Abstract
Valbenazine and deutetrabenazine are the only two therapeutic drugs approved for tardive dyskinesia based on blocking the action of vesicular monoamine transporter 2 (VMAT2). But there exist demethylated inactive metabolism at the nine position for both them resulting in low availability, and CYP2D6 plays a major role in this metabolism resulting in the genetic polymorphism issue. 9-trifluoroethoxy-dihydrotetrabenazine (13e) was identified as a promising lead compound for treating tardive dyskinesia. In this study, we separated 13e via chiral chromatography and acquired R,R,R-13e [(+)-13e] and S,S,S-13e [(−)-13e], and we investigated their VMAT2-inhibitory activity and examined the related pharmacodynamics and pharmacokinetics properties using in vitro and in vivo models (+)-13e displayed high affinity for VMAT2 (Ki = 1.48 nM) and strongly inhibited [3H]DA uptake (IC50 = 6.11 nM) in striatal synaptosomes. Conversely, its enantiomer was inactive. In vivo, (+)-13e decreased locomotion in rats in a dose-dependent manner. The treatment had faster, stronger, and longer-lasting effects than valbenazine at an equivalent dose. Mono-oxidation was the main metabolic pathway in the liver microsomes and in dog plasma after oral administration, and glucuronide conjugation of mono-oxidized and/or demethylated products and direct glucuronide conjugation were also major metabolic pathways in dog plasma. O-detrifluoroethylation of (+)-13e did not occur. Furthermore, CYP3A4 was identified as the primary isoenzyme responsible for mono-oxidation and demethylation metabolism, and CYP2C8 was a secondary isoenzyme (+)-13e displayed high permeability across the Caco-2 cell monolayer, and it was not a P-glycoprotein substrate as demonstrated by its high oral absolute bioavailability (75.9%) in dogs. Thus, our study findings highlighted the potential efficacy and safety of (+)-13e in the treatment of tardive dyskinesia. These results should promote its clinical development.
Highlights
Tardive dyskinesia (TD) is a movement disorder occurring after long-term treatment with dopamine antagonists such as typical or atypical antipsychotics and certain antidepressants (Albayrak and Ekinci, 2012; Waln and Jankovic, 2013)
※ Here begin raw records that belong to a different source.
/-- Entries for one more target. -/
theorem Enqueued.cons {i : DescId} {m : MailboxId} {e : EntryId} {ts : List MailboxId}
    {es : List EntryId} (h : Enqueued s u i [m] [e]) (k : Enqueued u t i ts es) (hm : m ∉ ts)
    (hq : QueueFits s m) : Enqueued s t i (m :: ts) (e :: es) := by
  have hnew : u.entry e = some (newEntry i m) := (h.created 0 m e rfl rfl).2
  have hfree : s.entry e = none := (h.created 0 m e rfl rfl).1
  have hes : ∀ f ∈ es, u.entry f = none := fun f hf => by
    obtain ⟨j, hj⟩ := List.mem_iff_getElem?.1 hf
    have hlt : j < ts.length := by
      rw [← k.one.1]; exact (List.getElem?_eq_some_iff.1 hj).1
    exact (k.created j _ f (List.getElem?_eq_getElem hlt) hj).1
  have hnot : e ∉ es := fun hc => by rw [hes e hc] at hnew; cases hnew
  have hrest : ∀ (j : Nat) n, ts[j]? = some n → n ≠ m := fun j n hn hnm =>
    hm (hnm ▸ List.mem_of_getElem? hn)
  have hbox : ∀ n, n ≠ m → u.mbx n = s.mbx n := fun n hn => h.mailboxes n (by simpa using hn)
  have hkey : ∀ x, x ∉ es → t.key x = u.key x := fun x hx =>
    State.key_congr (k.entries x hx) k.descriptors
  constructor
  case one => exact ⟨by simp [k.one.1], List.nodup_cons.2 ⟨hnot, k.one.2⟩⟩
  case created =>
    intro j n f hn hf
    cases j with
    | zero =>
      simp only [List.getElem?_cons_zero, Option.some.injEq] at hn hf
      subst hn hf
      exact ⟨hfree, by rw [k.entries _ hnot, hnew]⟩
    | succ j =>
      rw [List.getElem?_cons_succ] at hn hf
      obtain ⟨h1, h2⟩ := k.created j n f hn hf
      have hfe : f ≠ e := fun hfe => by rw [hfe, hnew] at h1; cases h1
      exact ⟨(h.entries f (by simpa using hfe)).symm.trans h1, h2⟩
  case entries =>
    intro f hf
    obtain ⟨hfe, hfes⟩ : f ≠ e ∧ f ∉ es := by simpa using hf
    rw [k.entries f hfes, h.entries f (by simpa using hfe)]
  case queued =>
    intro j n f hn hf
    cases j with
    | zero =>
      simp only [List.getElem?_cons_zero, Option.some.injEq] at hn hf
      subst hn hf
      obtain ⟨a, b, hab, ha, hb, hmbx⟩ := h.queued 0 m e rfl rfl
      have old : ∀ x ∈ (s.mbx m).queue, x ∉ es := fun x hx hxe => by
        have h1 := hes x hxe
        have hxe : x ≠ e := fun hh => hq.some x hx (hh ▸ hfree)
        rw [h.entries x (by simpa using hxe)] at h1
        exact hq.some x hx h1
      refine ⟨a, b, hab, fun x hx => ?_, fun x hx => ?_, by rw [k.mailboxes m hm, hmbx]⟩
      · rw [hkey e hnot, hkey x (old x (by rw [hab]; simp [hx]))]
        exact ha x hx
      · rw [hkey e hnot, hkey x (old x (by rw [hab]; simp [hx]))]
        exact hb x hx
    | succ j =>
      rw [List.getElem?_cons_succ] at hn hf
      have := k.queued j n f hn hf
      rwa [hbox n (hrest j n hn)] at this
  case mailboxes =>
    intro n hn
    obtain ⟨hnm, hnts⟩ : n ≠ m ∧ n ∉ ts := by simpa using hn
    rw [k.mailboxes n hnts, hbox n hnm]
  case ports =>
    intro q
    refine ((h.ports q).trans (k.ports q)).congr fun ev => ?_
    constructor
    · rintro (⟨rfl, n, hn, ho⟩ | ⟨rfl, n, hn, ho⟩)
      · exact ⟨rfl, n, by simp [List.mem_singleton.1 hn], ho⟩
      · have hnm : n ≠ m := fun hh => hm (hh ▸ hn)
        rw [hbox n hnm] at ho
        exact ⟨rfl, n, by simp [hn], ho⟩
    · rintro ⟨rfl, n, hn, ho⟩
      rcases List.mem_cons.1 hn with rfl | hn
      · exact .inl ⟨rfl, n, by simp, ho⟩
      · have hnm : n ≠ m := fun hh => hm (hh ▸ hn)
        exact .inr ⟨rfl, n, hn, by rw [hbox n hnm]; exact ho⟩
  case kept =>
    intro q
    obtain ⟨a, b, c⟩ := h.kept q
    obtain ⟨a', b', c'⟩ := k.kept q
    exact ⟨a'.trans a, b'.trans b, c'.trans c⟩
  case descriptors => exact k.descriptors.trans h.descriptors
  case buffers => exact k.buffers.trans h.buffers
  case poolArmed => exact k.poolArmed.trans h.poolArmed
  case groups => exact k.groups.trans h.groups
  case mem => exact k.mem.trans h.mem
  case registers => exact k.registers.trans h.registers

/-- A queue that an insertion elsewhere leaves alone still fits. -/
theorem Enqueued.queueFits {i : DescId} {m n : MailboxId} {e : EntryId}
    (h : Enqueued s u i [m] [e]) (hn : n ≠ m) (hq : QueueFits s n) : QueueFits u n := by
  have hb := h.mailboxes n (by simpa using hn)
  have hfree := (h.created 0 m e rfl rfl).1
  have hne : ∀ x ∈ (s.mbx n).queue, u.entry x = s.entry x := fun x hx =>
    h.entries x (by simpa using fun hxe : x = e => hq.some x hx (hxe ▸ hfree))
  refine ⟨fun x hx => ?_, ?_⟩
  · rw [hb] at hx
    rw [hne x hx]
    exact hq.some x hx
  · rw [hb]
    exact hq.sorted.imp_of_mem fun {x y} hx hy hxy => by
      rw [State.key_congr (hne x hx) h.descriptors, State.key_congr (hne y hy) h.descriptors]
      exact hxy

/-- The entries for all the targets of a message (R11 steps 4 and 5). -/
theorem enqueued_foldl (i : DescId) {ts : List MailboxId} (hn : ts.Nodup)
    (hfree : ts.length ≤ s.freeEntries) (hq : ∀ m ∈ ts, QueueFits s m) :
    ∃ es, Enqueued s (ts.foldl (fun u m => u.addEntry i m) s) i ts es := by
  induction ts generalizing s with
  | nil =>
    exact ⟨[], ⟨by simp, by simp, by simp, by simp, by simp,
      fun q => Told.none _ (by simp), by simp, rfl, rfl, rfl, rfl, rfl, rfl⟩⟩
  | cons m rest ih =>
    obtain ⟨hnot, hrest⟩ := List.nodup_cons.1 hn
    rw [List.length_cons] at hfree
    obtain ⟨e, he⟩ := exists_free_entry (s := s) (by omega)
    have h1 := enqueued_addEntry he i (hq m (by simp))
    have hcount := freeEntries_addEntry he i m
    obtain ⟨es, hes⟩ := ih (s := s.addEntry i m) hrest (by omega) fun n hnr =>
      h1.queueFits (fun h => hnot (h ▸ hnr)) (hq n (by simp [hnr]))
    exact ⟨e :: es, h1.cons hes hnot (hq m (by simp))⟩

end Sys2Proof.Machine
end

section
namespace Sys2Proof.Machine

variable {s t u : State}

/-! ### Allocation (R10, R11) -/

/-- The buffers that an allocation takes are free, distinct and as many as are asked for (R6). -/
theorem takeable_spec {n : Nat} (h : n ≤ s.freeBuffers) :
    (s.takeable n).Nodup ∧ (s.takeable n).length = n ∧
      ∀ b ∈ s.takeable n, s.buffers.get b = .free := by
  rw [State.freeBuffers, Table.count_eq_length_indices] at h
  refine ⟨?_, ?_, fun b hb => ?_⟩
  · exact ((List.nodup_finRange 384).sublist List.filter_sublist).sublist (List.take_sublist _ _)
  · simp [State.takeable, Nat.min_eq_left h]
  · simpa using List.mem_of_mem_take hb
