-- ==== Sys2Proof/Machine/Step.lean ====
section
/-! DEFINITION. One `step()` (R120, R121). -/

namespace Sys2Proof.Machine

/-- R121: clear REDRAW, fetch, decode, execute. A fault of any of these ends the step (R126, R250); an FX0A with no key
pressed answers a next state in which only REDRAW may differ (R125, R230). -/
def step (s : State) : Host.Outcome State Fault Refusal :=
  match fetchInstr s.beginStep with
  | .error f => raise f
  | .ok i => exec i s.beginStep

/-- The state with the table's word `w` stored where the next step fetches (log 18). -/
def State.withFetchWord (s : State) (nbits w : Nat) : State := s.placeWord (tableWord nbits w)

end Sys2Proof.Machine
end

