/-- R129: an instruction faults, or REDRAW is 1 after it when Table S lists REDRAW for it and as before otherwise. The last
arm is of the instructions that complete from every state. -/
theorem exec_leavesRedraw (i : Instr) (s : State) :
    LeavesRedraw (decide (.redraw ∈ mayWrite i) || s.redraw) (exec i s) := by
  cases i with
  | ret => exact execRet_leavesRedraw s
  | call nnn => exact execCall_leavesRedraw nnn s
  | drw x y n => exact execDrw_leavesRedraw x y n s
  | skp x => exact skipOnKey_leavesRedraw _ _ _ s
  | sknp x => exact skipOnKey_leavesRedraw _ _ _ s
  | ldVxK x => exact execLdVxK_leavesRedraw x s
  | ldB x => exact execLdB_leavesRedraw x s
  | ldMemVx x => exact execLdMemVx_leavesRedraw x s
  | ldVxMem x => exact execLdVxMem_leavesRedraw x s
  | _ => exact leavesRedraw_next rfl

/-- R126, R250: the transaction of a faulting step. -/
theorem hostStep_of_fault {s : State} {f : Fault} (h : step s = .fault f) :
    hostStep s = (s.setRedraw false, .fault f) := by
  simp [hostStep, h]

/-- R125: the transaction of a step that answers a next state. -/
theorem hostStep_of_next {s t : State} (h : step s = .next t) :
    hostStep s = (t, if s.awaitsKey then .awaitingKeyInput else .running) := by
  simp [hostStep, h]

/-- R231: a step awaits a key only with an FX0A, which does not write REDRAW. -/
theorem State.awaitsKey_eq_false_of_redraw {s : State} {i : Instr} (hf : fetchInstr s = .ok i)
    (hi : .redraw ∈ mayWrite i) : s.awaitsKey = false := by
  rcases redraw_mem_mayWrite.1 hi with rfl | ⟨x, y, n, rfl⟩ <;> simp [State.awaitsKey, hf]

/-- R125, R129: after a step that fetched `i`, REDRAW is 1 exactly when `i` completed and Table S lists REDRAW for it. -/
theorem hostStep_redraw_of_fetch {s : State} {i : Instr} (hf : fetchInstr s = .ok i) :
    (hostStep s).1.redraw = true ↔ (hostStep s).2 = .running ∧ .redraw ∈ mayWrite i := by
  have hf' : fetchInstr s.beginStep = .ok i := by simpa using hf
  rcases exec_leavesRedraw i s.beginStep with ⟨f, hx⟩ | ⟨t, hx, hr⟩
  · rw [hostStep_of_fault (step_eq_fault.2 (.inr ⟨i, hf', hx⟩))]
    simp
  · rw [hostStep_of_next (step_eq_next.2 ⟨i, hf', hx⟩)]
    have hr : t.redraw = true ↔ .redraw ∈ mayWrite i := by simp [hr]
    refine ⟨fun ht => ⟨?_, hr.1 ht⟩, fun ⟨_, hi⟩ => hr.2 hi⟩
    simp [State.awaitsKey_eq_false_of_redraw hf (hr.1 ht)]

/-- Settles O13: a step that fetches no instruction faults with REDRAW cleared; one that fetches `i` leaves REDRAW as
Table S lists it for `i`. -/
theorem redrawExactlyAfterDisplay : Obligations.RedrawExactlyAfterDisplay := by
  intro s
  cases hf : fetchInstr s with
  | error f =>
    rw [hostStep_of_fault (step_eq_fault.2 (.inl (by simpa using hf)))]
    simp
  | ok i =>
    rw [hostStep_redraw_of_fetch hf, redraw_mem_mayWrite]
    simp

end Sys2Proof.Machine
end

section
/-! Constants and assignment: an instruction whose whole effect is one register and PC + 2 (R170). -/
The single crystals of these two main isomers’ p-toluenesulfonate were respectively grown from methanol solution via slow evaporation at room temperature
Both crystals formed colorless blocks, and the crystallographic data and refinement details are listed in Table 1, and their molecular ellipsoid diagrams are presented in Figure 2, which illustrated that one is the p-toluenesulfonate of (2R,3R,11bR) isomer, with the free base of (+)-9-(2,2,2trifluoroethoxy)-α-dihydrotetrabenazine [(+)-13e] (DOI: 10. 5517/ccdc.csd.cc28v81g, CSD Communication (CCDC deposition number 2110605)
Summary
Tardive dyskinesia (TD) is a movement disorder occurring after long-term treatment with dopamine antagonists such as typical or atypical antipsychotics and certain antidepressants (Albayrak and Ekinci, 2012; Waln and Jankovic, 2013). The prevalence of TD remains substantial in patients treated with atypical (20%). Vesicular monoamine transporter 2 (VMAT2), expressed in the neuronal cells of the central nervous system and sympathetic adrenal chromaffin cells, is responsible for the uptake of cytosolic monoamines, including serotonin, norepinephrine, histamine, and dopamine, into synaptic vesicles in monoaminergic neurons (Liu and Edwards, 1997; Wimalasena, 2011; Lohr et al, 2017). VMAT2 inhibitors block the action of VMAT2 and inhibit its activity, thereby reducing the uptake and storage of monoamines from the cytoplasm to presynaptic vesicles and resulting in reduced concentrations of monoamines, which counteracts the increased activity of the dopamine system (Mulvihill, 2019)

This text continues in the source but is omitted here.